2) Le deuxième point est que la séparation voulue par les classificateurs de l’OMS entre, d’une part les « impairments » (atteintes corporelles) et, d’autre part leurs conséquences soit bien nette. Ce n’est pas le cas puisque dans la définition des impairments figure l’origine psychologique et que dans les disabilities figurent de nombreuses situations de handicaps. Bref, c’est très confus et ceci a perduré dans les tentatives d’évolutions freinées au sein de l’OMS, par les immobilistes woodiens dans les projets discutés par cet organisme qui ont suivi (CIDIH2 puis CIF). La définition de l’impairment-déficience n’a pas changé. « Peu à peu, une approche terminologique dite « neutre » est adoptée avec l’introduction des concepts de « structures et de fonctions du corps » et d’ « activités » pour remplacer ceux de « déficiences » et d’« incapacités ». Le remplacement du concept de « handicap » par celui de « participation sociale » (Patrick Fougeyrollas). Ces termes imprécis et ambivalents, juridiquement criticables ajoutant davantage à une confusion déjà très grande sur un sujet où justement ce sont des mots précis pour dire les choses qu’il nous faut. La tridimensionnalité est inexistante et le plaquage de la notion d’habitudes de vie reste artificiel et mal intégré dans l’ensemble du projet.

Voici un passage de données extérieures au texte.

/-- The registers that valid markers name (R297). -/
def markerUse (m : BitVec 10) : List Use := if m.getLsbD 9 then useS (m.extractLsb' 0 6) else []

/-- A field of TCOPYX after substitution (R297). -/
def Strand.substituted (st : Strand) (ms : List (BitVec 10)) (field : Nat) (v : BitVec 16) : Nat :=
  match ms.find? fun m => m.getLsbD 9 && (m.extractLsb' 6 3).toNat == field with
  | some m => bitsOf (st.sreg (m.extractLsb' 0 6).toNat) 0 16
  | none => v.toNat

/-- TCOPYX (R297). -/
def execTcopyx (sa sb sc : BitVec 6) (e1 e0 ss1 e2 row0 ss2 : BitVec 16) (m2 m1 m0 : BitVec 10) : State → Out :=
  engineOp (.tcopyx sa sb sc e1 e0 ss1 e2 row0 ss2 m2 m1 m0)
    (fun _ => useS sb 3 ++ useS sa 2 ++ useS sc ++ markerUse m0 ++ markerUse m1 ++ markerUse m2) fun s _ st =>
    let v := st.substituted [m0, m1, m2]
    let s1 := 16 * v 3 ss1
    s.tileCopy st (st.dreg sa.toNat + BitVec.ofNat 64 (s1 * v 5 row0)) (st.sreg sb.toNat) (st.sreg (sb.toNat + 1))
      (st.sreg (sb.toNat + 2)) 0 (v 0 e0) (v 1 e1) (v 2 e2) 1 (s1 : Int) ((16 * v 4 ss2 : Nat) : Int) 0 (st.sreg sc.toNat)

/-- The cores that a target mask of MCOPY names (R298). -/
def mcopyCores (core : Nat) (m : Word) : List Nat := ((List.range 16).filter fun t => m.getLsbD t).map (16 * clusterOf core + ·)

/-- A range of a core's operand-buffer slice lies inside the area of a member of the gang. -/
def State.inMember (s : State) (wg core off n : Nat) : Bool :=
  let w := s.wgOf wg
  let g := s.gridOf w.grid
  s.wgs.any fun x => x.2.grid == w.grid && x.2.w / g.hdr.gang == w.w / g.hdr.gang && x.2.core == core &&
    x.2.ooff ≤ off && off + n ≤ x.2.ooff + g.hdr.obuf

/-- The part of each segment that lies in a run of offsets. -/
def segRuns (segs : List (Nat × Nat × Nat)) (o n : Nat) : List (Nat × Nat × Nat) :=
  segs.filterMap fun g =>
    let lo := max o g.1
    let hi := min (o + n) (g.1 + g.2.1)
    if lo < hi then some (lo, hi - lo, g.2.2 + (lo - g.1)) else none

/-- The stream offsets of a record as offsets in an operand-buffer area: data, each quarter of a split B at the same offsets,
then the scales (R312). -/
def ObRec.area (r : ObRec) : List (Nat × Nat × Nat) :=
  (if r.kind = 1 && r.split then (List.range 4).map fun q => (q * (r.len / 4), r.len / 4, r.off) else [(0, r.len, r.off)]) ++
    [(r.len, 128 * r.nsb, r.soff)]

/-- Where MCOPY writes in each target, as segments with the offset of the first byte, or the fault (R298, R312; log entry
117). -/
def State.mcopyDst (s : State) (st : Strand) (w0 : Word) (cores : List Nat) (n : Nat) :
    Except (Nat × DWord) (List (List (Nat × Nat × Nat)) × Nat) :=
  if w0.getLsbD 31 then
    let r := s.obRec st.wg (bitsOf w0 24 4)
    let o := bitsOf w0 0 18
    let off := (s.wgOf st.wg).ooff
    let runs := segRuns r.area o n
    if bitsOf w0 28 3 != 0 || bitsOf w0 18 6 != 0 then .error (0x11, 0)
    else if !r.v || r.len + 128 * r.nsb < o + n || cores.any fun k =>
        quadOf k != quadOf st.core || runs.any fun g => !s.inMember st.wg k (off + g.2.2) g.2.1 then .error (0x17, 0)
    else .ok (cores.map fun k => runs.map fun g => (g.1, g.2.1, obKey k (off + g.2.2)), o)
  else
    let a := bitsOf w0 0 20
    if bitsOf w0 20 11 != 0 || a % 16 != 0 then .error (0x11, BitVec.ofNat 64 (2 ^ 56 + bitsOf w0 0 30))
    else
      let bad := cores.filter fun k => n != 0 && s.sCheck (s.who st) .write false (k * 2 ^ 20 + a) n == .error (.cls 0x17)
      match bad with
      | k :: _ => .error (0x17, BitVec.ofNat 64 (2 ^ 56 + k * 2 ^ 20 + a))
      | [] => .ok (cores.map fun k => [(a, n, sKey (k * 2 ^ 20 + a))], a)

/-- The arrival words of MCOPY's targets: at the register's offset in each target's slice (R298). The register's limits
hold for an empty mask too (R295). -/
def State.mcopyArr (s : State) (st : Strand) (w : Word) (cores : List Nat) : Except (Nat × DWord) (List (Option Nat)) :=
  if w.getLsbD 30 || (w.getLsbD 31 && bitsOf w 0 4 != 0) then .error (0x11, BitVec.ofNat 64 (2 ^ 56 + bitsOf w 0 30))
  else cores.foldr (fun k r => match r with
    | .error x => .error x
    | .ok l => match s.arrivalReg st ((w &&& 0xC00FFFFF) + BitVec.ofNat 32 (k * 2 ^ 20)) with
      | .error x => .error x
      | .ok a => .ok (a :: l)) (.ok [])

/-- MCOPY (R298). -/
def execMcopy (sa sb sc : BitVec 6) : State → Out :=
  engineOp (.mcopy sa sb sc) (fun _ => useS sb ++ useS sa 2 ++ useS sc 3) fun s _ st =>
    let src := st.dreg sa.toNat
    let n := (st.sreg sc.toNat).toNat
    let m := st.sreg (sc.toNat + 1)
    let cores := mcopyCores st.core m
    if s.badRegion st src then .error (0x10, src)
    else if src.toNat % 16 != 0 || n % 16 != 0 || 262144 < n || bitsOf m 16 16 != 0 then .error (0x11, src)
    else match s.mcopyDst st (st.sreg sb.toNat) cores n, s.mcopyArr st (st.sreg (sc.toNat + 2)) cores with
      | .error (0x17, _), .error (0x11, b) => .error (0x11, b)
      | .error x, _ => .error x
      | _, .error x => .error x
      | .ok (ks, base), .ok as => .ok (.mcopy src n (ks.zip as) base none, cores.length, none)

/-- BCOPY (R299). -/
def execBcopy (sa sb sc : BitVec 6) (nkey rowb : BitVec 16) (creg nreg : BitVec 6) : State → Out :=
  engineOp (.bcopy sa sb sc nkey rowb creg nreg)
    (fun _ => useS sc 2 ++ useS sa 2 ++ useS sb 2 ++ useS nreg ++ useS creg 2) fun s _ st =>
    let as := [st.dreg sa.toNat, st.dreg sb.toNat, st.dreg sc.toNat, st.dreg creg.toNat]
    let n := (st.sreg nreg.toNat).toNat
    let off := [(as.getD 2 0, if n = 0 || nkey == 0 then 0 else rowb.toNat), (as.getD 3 0, 4 * (nkey.toNat + 1))].find?
      fun d => s.offAlloc st d.1 d.2
    match as.find? (s.badRegion st ·), as.find? (fun a => a.toNat % 4 != 0), off with
    | some a, _, _ => .error (0x10, a)
    | none, some a, _ => .error (0x11, a)
    | none, none, some d => .error (0x17, d.1)
    | none, none, none =>
      .ok (.bcopy (as.getD 0 0) (as.getD 1 0) (as.getD 2 0) (as.getD 3 0) (st.sreg nreg.toNat).toNat rowb.toNat nkey.toNat, 1, none)

/-- CHAIN (R300): MODE.RND and MODE.FTZ are those of the issue. -/
def execChain (sa sb sc : BitVec 6) (ops : BitVec 32) (kb : BitVec 6) (ot it : BitVec 2) : State → Out :=
  let codes := (List.range 8).map fun j => (ops.extractLsb' (4 * j) 4).toNat
  let steps := (codes.zipIdx).filter fun x => x.1 != 0
  let reads := steps.filter fun x => 1 ≤ x.1 && x.1 ≤ 4
  engineOp (.chain sa sb sc ops kb ot it)
    (fun _ => useS sb 2 ++ useS sa 2 ++ useS sc 2 ++ reads.map fun x => (2, kb.toNat + x.2)) fun s _ st =>
    let src := st.dreg sa.toNat
    let dst := st.dreg sb.toNat
    let e := s.env st
    if s.badRegion st src then .error (0x10, src)
    else if s.badRegion st dst then .error (0x10, dst)
    else if src.toNat % chainSize it.toNat != 0 then .error (0x11, src)
    else if dst.toNat % chainSize ot.toNat != 0 then .error (0x11, dst)
    else if s.offAlloc st dst (chainSize ot.toNat * (st.sreg sc.toNat).toNat * (st.sreg (sc.toNat + 1)).toNat) then
      .error (0x17, dst)
    else
      .ok (.chain src dst (st.sreg sc.toNat).toNat it.toNat ot.toNat
        (steps.map fun x => (x.1, if 1 ≤ x.1 && x.1 ≤ 4 then st.sreg (kb.toNat + x.2) else 0)) e.rnd e.ftz,
        (st.sreg (sc.toNat + 1)).toNat, none)

/-- REDW (R301). Poison that is there at issue faults precisely (R19). -/
def execRedw (sa sb sc : BitVec 6) (ty : BitVec 4) (op : BitVec 3) (x : BitVec 1) : State → Out :=
  let n := redBytes ty.toNat
  engineOp (.redw sa sb sc ty op x)
    (fun _ => useS sa 2 ++ useS sb (if ty == 4 then 2 else 1) ++ (if x == 1 then useS sc else [])) fun s _ st =>
    let addr := st.dreg sa.toNat
    if s.badRegion st addr then .error (0x10, addr)
    else if addr.toNat % n != 0 then .error (0x11, addr)
    else if s.offAlloc st addr n then .error (0x17, addr)
    else if s.resolve (dieOf st.core) (s.who st) (.atomic true) addr n == .error (.cls 0x1A) then .error (0x1A, addr)
    else
      .ok (.redw addr (st.sbytes sb.toNat n) ty.toNat op.toNat (x == 1)
        (if x == 1 then bitsOf (st.sreg sc.toNat) 0 20 else 0), 1, none)

end Sys2Proof.Machine
end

Ceci transparait sur le schéma présenté et fait de la CIF un outil inutilisable pour les professionnels et les décideurs de santé.

 Dr. Philip Wood, Manchester.

Le Docteur Philip Wood, à Manchester, dans son bureau, lors d’une de nos visites. Coll. Cl. Hamonet.

 

Les segmentations de la Classification internationale du fonctionnement, du handicap et de la santé

FONCTIONS ORGANIQUES

STRUCTURES ANATOMIQUES

ACTIVITÉS ET PARTICIPATION

FACTEURS ENVIRONNEMENTAUX

Les définitions correspondantes sont vagues et redondantes, sans contenu, prêtant le flanc à toutes les interprétations et sans correspondance juridique en terme de statut de la personne.

 C.I.F.

 

L’approche sociétale de Patrick Fougeyrollas, le Processus de production des handicaps (P.P.H.), Québec.

L’approche de Patrick Fougeyrollas, anthropologue et lui-même en situation de handicap est en contrepoint et s’appuie essentiellement sur l’aspect sociologique de la question. Le PPH apparaît comme un schéma conceptuel sociologiquement intéressant mais à la fois trop complexe et incomplet pour l’application pratique.

 Le Processus de production des handicaps (P.P.H.)

Ce schéma ne sépare pas, dans « les facteurs personnels » de l’individu, ce qui est corporel et ce qui est fonctionnel, faisant un amalgame entre les modifications du corps (ex. paralysie) pathologiques ou physiologiques (ex. grossesse), et ce qui est des fonctions humaines. Ce qui exclut, de fait, le lien avec les aspects biomédicaux de la personne qui est pourtant un passage obligé pour la compréhension et la compensation du phénomène d’installation des situations de handicap (terminologie préférable à processus de production du handicap).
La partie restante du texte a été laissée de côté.